Below are some entries. Copy each line in them that holds "begins".

DATA TO PROCESS below:

-- ==== Sys2Proof/Machine/Haptic.lean ====
section
/-! DEFINITION. Haptic feedback (R298 to R317): effects and plays, braking, triggers, actuator faults and checks, the shared
power stages, and the haptic opcodes. -/
namespace Sys2Proof.Machine

/-! ### Parts -/

/-- The haptics change. -/
def State.modHap (s : State) (f : HapState → HapState) : State := { s with hap := f s.hap }
/-- Channel `n` beside its registers. -/
def State.chan (s : State) (n : Nat) : HapChan := s.hap.chans.getD n HapChan.cold
/-- Channel `n` changes. -/
def State.modChan (s : State) (n : Nat) (f : HapChan → HapChan) : State :=
  s.modHap fun h => { h with chans := modAt h.chans n f }
/-- The play of channel `n` changes. -/
def State.modPlay (s : State) (n : Nat) (f : HapPlay → HapPlay) : State :=
  s.modChan n fun c => { c with play := c.play.map f }

/-- The state codes of a channel (HAP_n_STATUS.STATE). -/
def hapOff : Nat := 0
def hapIdle : Nat := 1
def hapDrive : Nat := 2
def hapBrake : Nat := 3
def hapGap : Nat := 4
def hapFaulted : Nat := 5
def hapCheck : Nat := 6

/-- The state of channel `n`. -/
def State.hapState (s : State) (n : Nat) : Nat := s.get (hapStatus_STATE n)
/-- Channel `n` enters a state. -/
def State.hapEnter (s : State) (n st : Nat) : State := s.put (hapStatus_STATE n) st

/-- Whether the bridges are driven: not in Kindling or Recovery, nor through a warm reset (R313). -/
def State.bridges (s : State) : Bool := decide (2 ≤ s.mode ∧ s.mode ≤ 6) && s.power.warm.isNone

/-! ### Effect records (R301) -/

/-- The 64 bytes of effect record `e` of channel `n`. -/
def State.effect (s : State) (n e : Nat) : List Byte := (List.range 8).flatMap fun k => leBytes 8 (s.rd (hapFx n e k)).toNat

/-- The kind of an effect record. -/
def fxKind (r : List Byte) : Nat := leAt r 1 1
/-- A flag bit of an effect record: 0 overdrive, 1 brake, 2 track resonance. -/
def fxFlag (r : List Byte) (b : Nat) : Bool := leAt r 2 1 / 2 ^ b % 2 == 1
/-- The overdrive half-cycles of a resonant effect. -/
def fxOverdrive (r : List Byte) : Nat := if fxFlag r 0 then leAt r 3 1 else 0
/-- Amplitude A. -/
def fxA (r : List Byte) : Nat := leAt r 4 2
/-- Overdrive amplitude OD. -/
def fxOd (r : List Byte) : Nat := leAt r 6 2
/-- Length. -/
def fxLength (r : List Byte) : Nat := leAt r 8 2
/-- Waveform start. -/
def fxStart (r : List Byte) : Nat := leAt r 10 2
/-- Brake amplitude. -/
def fxBrake (r : List Byte) : Nat := leAt r 12 2
/-- Repeats. -/
def fxRepeats (r : List Byte) : Nat := leAt r 14 1
/-- Gap, in 0.1 ms. -/
def fxGap (r : List Byte) : Nat := leAt r 16 2

/-- The payload offset, less that of the record, of the first byte of an effect record that is out of range (R301). -/
def fxFault (r : List Byte) : Option Nat :=
  let kind := fxKind r
  if leAt r 0 1 ≠ 1 then some 0
  else if 2 < kind then some 1
  else if 7 < leAt r 2 1 then some 2
  else if 8 < leAt r 3 1 then some 3
  else if kind = 0 then none
  else if fxA r = 0 ∨ 12000 < fxA r then some 4
  else if kind = 1 ∧ fxFlag r 0 ∧ (fxOd r < fxA r ∨ 12000 < fxOd r) then some 6
  else if fxLength r = 0 ∨ (if kind = 1 then 4095 else 4096) < fxLength r then some 8
  else if kind = 2 ∧ 4096 < fxStart r + fxLength r then some 10
  else if 12000 < fxBrake r then some 12
  else none

/-! ### The drive level (R299, R302) -/

/-- A level limited to MAX_MV and to 12,000 mV. -/
def State.hapLimit (s : State) (n : Nat) (mv : Int) : Int :=
  let m : Int := (min (s.get (hapLimits_MAX_MV n)) 12000 : Nat)
  max (-m) (min m mv)

/-- Sample `i` of the waveform store of channel `n`. -/
def State.waveAt (s : State) (n i : Nat) : Int := toSigned 16 (s.get (hapWave_SAMPLE n i))

/-- The level of a waveform effect at audio sample `pos` of its drive: linear interpolation from 8 kHz to 48 kHz; past the
last sample there is nothing to interpolate to, and the level is a free value. -/
def State.waveLevel (s : State) (n : Nat) (p : HapPlay) : State × Int :=
  let i := p.pos / 6
  let f : Int := (p.pos % 6 : Nat)
  let a : Int := (fxA p.record : Nat)
  let at_ (j : Nat) : Int := s.waveAt n (fxStart p.record + j)
  if fxLength p.record ≤ i then (s, 0)
  else if f = 0 then (s, (at_ i * a).tdiv 32767)
  else if i + 1 < fxLength p.record then (s, ((at_ i * (6 - f) + at_ (i + 1) * f) * a).tdiv (6 * 32767))
  else (s.freeUsed, toSigned 16 s.free.toNat)

/-- The drive level of channel `n` now: its play's amplitude, in the direction of the half-cycle, or against the motion while
it brakes. -/
def State.hapLevelNow (s : State) (n : Nat) : State × Int :=
  let c := s.chan n
  let level : State × Int := match c.play with
    | none => (s, 0)
    | some p =>
      let signed (up : Bool) (mv : Nat) : Int := if up then (mv : Nat) else -(mv : Nat)
      if s.hapState n = hapDrive then
        if fxKind p.record = 2 then s.waveLevel n p
        else (s, signed p.positive (if p.half < fxOverdrive p.record then p.od else fxA p.record))
      else if s.hapState n = hapBrake then (s, signed (!c.motion) (fxBrake p.record))
      else (s, 0)
  (level.1, if s.bridges then s.hapLimit n level.2 else 0)

/-- The drive level follows the channel's state. -/
def State.hapSetLevel (s : State) (n : Nat) : State :=
  let r := s.hapLevelNow n
  r.1.modChan n fun c => { c with level := r.2 }

/-! ### Plays (R303 to R307) -/

/-- A play begins: its drive starts from half-cycle 0. -/
def State.startPlay (s : State) (n : Nat) (p : HapPlay) : State :=
  let p := { p with half := 0, pos := 0, vbs := [], stalled := 0, clamped := 0, limited := false }
  let s := (s.modChan n fun c => { c with play := some p }).hapEnter n hapDrive
  let s := (s.put (hapStatus_EFFECT n) p.effect).putBit (hapStatus_URGENT n) p.urgent
  ((s.put (hapStatus_ILIM n) 0).bump (hapPlayCnt_COUNT n)).hapSetLevel n

/-- The play of an effect that begins from rest: its first half-cycle is positive (R304). -/
def restPlay (e : Nat) (r : List Byte) (urgent : Bool) : HapPlay :=
  { effect := e, record := r, urgent := urgent, od := fxOd r, positive := true, half := 0, pos := 0, left := fxRepeats r,
    vbs := [], stalled := 0, clamped := 0, limited := false }

/-- The pending slot is emptied. -/
def State.clearPending (s : State) (n : Nat) : State :=
  ((s.modChan n fun c => { c with pending := none }).put (hapStatus_PENDING n) 0).put (hapStatus_PEND_FX n) 0

/-- The channel comes to rest without a play. -/
def State.hapRest (s : State) (n st : Nat) : State :=
  let s := (s.modChan n fun c => { c with play := none, level := 0 }).hapEnter n st
  (s.put (hapStatus_URGENT n) 0).put (hapStatus_ILIM n) 0

/-- A play, its braking included, is over: the pending effect starts, or the repeats go on after their gap, or the channel
returns to IDLE; HAP_END marks the end of the last repeat (R305, R306). -/
def State.finishPlay (s : State) (n : Nat) : State :=
  match (s.chan n).play with
  | none => s.hapRest n hapIdle
  | some p =>
    let s := s.when (p.left == 0) fun s => s.raise 325 (n * 256 + p.effect)
    match (s.chan n).pending with
    | some (e, r) => (s.clearPending n).startPlay n (restPlay e r false)
    | none =>
      if p.left = 0 then s.hapRest n hapIdle
      else if fxGap p.record = 0 then s.startPlay n { p with left := p.left - 1, positive := true, od := fxOd p.record }
      else (s.hapEnter n hapGap).hapSetLevel n

/-- A play of at least 8 half-cycles teaches K: a quarter of the way to the mean of Vb × 256 / A over its last 4 (R304). -/
def State.learnK (s : State) (n : Nat) (p : HapPlay) : State :=
  if fxKind p.record = 1 ∧ 8 ≤ p.half ∧ fxA p.record ≠ 0 then
    let km := openRound (p.vbs.sum * 256) (4 * fxA p.record)
    let k := s.get (hapTrack_K n)
    s.put (hapTrack_K n) (min 65535 ((k : Int) + ((km : Int) - k).fdiv 4).toNat)
  else s

/-- The drive of a play ends: K is learned, and the channel brakes when flag bit 1 is set (R304, R305). -/
def State.endDrive (s : State) (n : Nat) : State :=
  match (s.chan n).play with
  | none => s
  | some p =>
    let s := s.learnK n p
    if fxFlag p.record 1 then (s.hapEnter n hapBrake).hapSetLevel n else s.finishPlay n

/-- What a stop does: the pending effect and the repeats are dropped and the drive ends (R316). -/
def State.stopPlay (s : State) (n : Nat) : State :=
  let s := (s.clearPending n).modPlay n fun p => { p with left := 0 }
  if s.hapState n = hapDrive then s.endDrive n
  else if s.hapState n = hapGap then s.finishPlay n
  else s

/-- HAP_DRIVE_END: the length of a play has passed (R304, R305). -/
def execHapDriveEnd (channel : Fin 8) (s : State) : Host.Outcome State Fault Refusal :=
  .next (if s.hapState channel.val = hapDrive then s.endDrive channel.val else s)

/-- BRAKE_END: braking has lasted BRAKE_MS (R305). -/
def execBrakeEnd (channel : Fin 8) (s : State) : Host.Outcome State Fault Refusal :=
  .next (if s.hapState channel.val = hapBrake then s.finishPlay channel.val else s)

/-- REPEAT_GAP_END: the gap is over and the next repeat plays (R305). -/
def execRepeatGapEnd (channel : Fin 8) (s : State) : Host.Outcome State Fault Refusal :=
  .next (match (s.chan channel.val).play with
    | some p =>
      if s.hapState channel.val = hapGap then
        s.startPlay channel.val { p with left := p.left - 1, positive := true, od := fxOd p.record }
      else s
    | none => s)

/-! ### Float windows (R300, R304, R310) -/

/-- The half-period of a frequency in 0.1 Hz, in units of the channel. -/
def halfPeriod (f : Nat) : Nat := openRound (5 * Config.hapTicks) f

/-- The half-period moves a quarter of the way to the measured one, within F0 ± 20 %; F0_TRK shows it (R304). -/
def State.trackPeriod (s : State) (n tm : Nat) : State :=
  let f0 := s.get (hapCfg_F0 n)
  let t := if (s.chan n).period = 0 then halfPeriod f0 else (s.chan n).period
  let moved := ((t : Int) + ((tm : Int) - t).fdiv 4).toNat
  let lo := openRound (50 * Config.hapTicks) (12 * f0)
  let hi := openRound (50 * Config.hapTicks) (8 * f0)
  let kept := max lo (min hi moved)
  let s := s.modChan n fun c => { c with period := kept }
  let s := s.modPlay n fun p => { p with clamped := if kept = moved then 0 else p.clamped + 1 }
  s.put (hapTrack_F0_TRK n) (openRound (5 * Config.hapTicks) kept)

/-- Whether the back-EMF lies below a percentage of K × A / 256. -/
def State.vbBelow (s : State) (n vb percent : Nat) (p : HapPlay) : Bool :=
  decide (vb * 100 * 256 < percent * (s.get (hapTrack_K n) * fxA p.record))

/-- A half-cycle of a resonant drive ends: the next one takes the other direction (R304). -/
def State.halfCycle (s : State) (n vb tm current : Nat) (p : HapPlay) : State :=
  let stall := decide (fxOverdrive p.record < p.half + 1) && s.vbBelow n vb 10 p && decide (20 < current)
    && s.flag (hapTrack_K n)
  let s := s.modPlay n fun p => { p with
    half := p.half + 1, positive := !p.positive, vbs := (vb :: p.vbs).take 4, stalled := if stall then p.stalled + 1 else 0 }
  let s := s.when (fxFlag p.record 2 && s.flag (hapCfg_TRACK n)) fun s => s.trackPeriod n tm
  s.hapSetLevel n

/-- BACK_EMF_WINDOW: `vb` in mV, `forward` the direction of motion, `tm` the half-period between zero crossings in the
channel's unit, `current` the actuator current in mA. While the channel brakes, a back-EMF below BRAKE_STOP ends the braking
(R300, R304, R305). -/
def execBackEmfWindow (channel : Fin 8) (vb : W16) (forward : Bool) (tm : W32) (current : W16) (s : State) :
    Host.Outcome State Fault Refusal :=
  .next (
    let n := channel.val
    match (s.chan n).play with
    | none => s
    | some p =>
      if s.hapState n = hapDrive ∧ fxKind p.record = 1 then
        let s := s.modChan n fun c => { c with vb := vb.toNat, motion := forward }
        s.halfCycle n vb.toNat tm.toNat current.toNat p
      else if s.hapState n = hapBrake then
        let s := (s.modChan n fun c => { c with vb := vb.toNat, motion := forward }).hapSetLevel n
        if s.vbBelow n vb.toNat (s.get (hapLimits_BRAKE_STOP n)) p then s.finishPlay n else s
      else s)

/-! ### Triggers (R306 to R308) -/

/-- The outcome of a trigger: the detail of HAP_PLAY (R316). -/
def hapStarted : Nat := 0
def hapPending : Nat := 1

/-- A trigger or a pending effect is dropped (R306). -/
def State.hapDrop (s : State) (n cause : Nat) : State := (s.bump (hapDropCnt_COUNT n)).raise 322 (n * 256 + cause)

/-- A pending effect that another trigger displaces is dropped with cause 6 (R306). -/
def State.replacePending (s : State) (n : Nat) : State :=
  if (s.chan n).pending.isSome then (s.clearPending n).hapDrop n 6 else s

/-- The r8 of an urgent cut (R307). -/
def State.cutR8 (s : State) (n a : Nat) : Nat :=
  let k := s.get (hapTrack_K n)
  if k = 0 ∨ a = 0 then 0 else min 256 (65536 * (s.chan n).vb / (k * a))

/-- An urgent trigger cuts a drive or braking (R307). Without overdrive the spec gives the first half-cycle of a resonant
effect no direction. -/
def State.urgentCut (s : State) (n e : Nat) (r : List Byte) : State :=
  let r8 := s.cutR8 n (fxA r)
  let p := restPlay e r true
  let s := s.raise 323 (n * 256 + min r8 255)
  if fxKind r = 1 then
    if fxFlag r 0 then
      let od2 := fxA r + ((fxOd r - fxA r) * (256 - r8) + 128) / 256
      s.startPlay n { p with od := od2, positive := (s.chan n).motion }
    else s.freeUsed.startPlay n { p with positive := s.free.toNat % 2 == 1 }
  else s.startPlay n p

/-- Whether the block of channel `n` works: channels 0 to 5 share one, each power stage is one of its own (R407, R500). -/
def State.chanUp (s : State) (n : Nat) : Bool := if n < 6 then s.blockUp 32 25 else s.blockUp (27 + n) (20 + n)

/-- A trigger acts on a channel: its outcome is started, pending or the cause of a drop (R306). -/
def State.hapAct (s : State) (n e : Nat) (urgent : Bool) : State × Nat :=
  let st := s.hapState n
  let r := s.effect n e
  if st = hapOff ∨ st = hapCheck ∨ !s.bridges ∨ !s.chanUp n then (s.hapDrop n 2, 2)
  else if st = hapFaulted then (s.hapDrop n 3, 3)
  else if 63 < e ∨ (fxKind r ≠ 1 ∧ fxKind r ≠ 2) ∨ (fxKind r = 1 ∧ s.get (hapCfg_TYPE n) = 2) then (s.hapDrop n 4, 4)
  else if st = hapIdle ∨ st = hapGap then ((s.clearPending n).startPlay n (restPlay e r urgent), hapStarted)
  else if urgent then ((s.replacePending n).urgentCut n e r, hapStarted)
  else
    let s := (s.replacePending n).modChan n fun c => { c with pending := some (e, r) }
    ((s.put (hapStatus_PENDING n) 1).put (hapStatus_PEND_FX n) e, hapPending)

/-- A trigger joins those of its grain (R308). -/
def State.trigger (s : State) (t : HapTrigger) : State := s.modHap fun h => { h with due := h.due ++ [t] }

End of DATA TO PROCESS.

ANSWER BOX:
/-- A play begins: its drive starts from half-cycle 0. -/
/-- The play of an effect that begins from rest: its first half-cycle is positive (R304). -/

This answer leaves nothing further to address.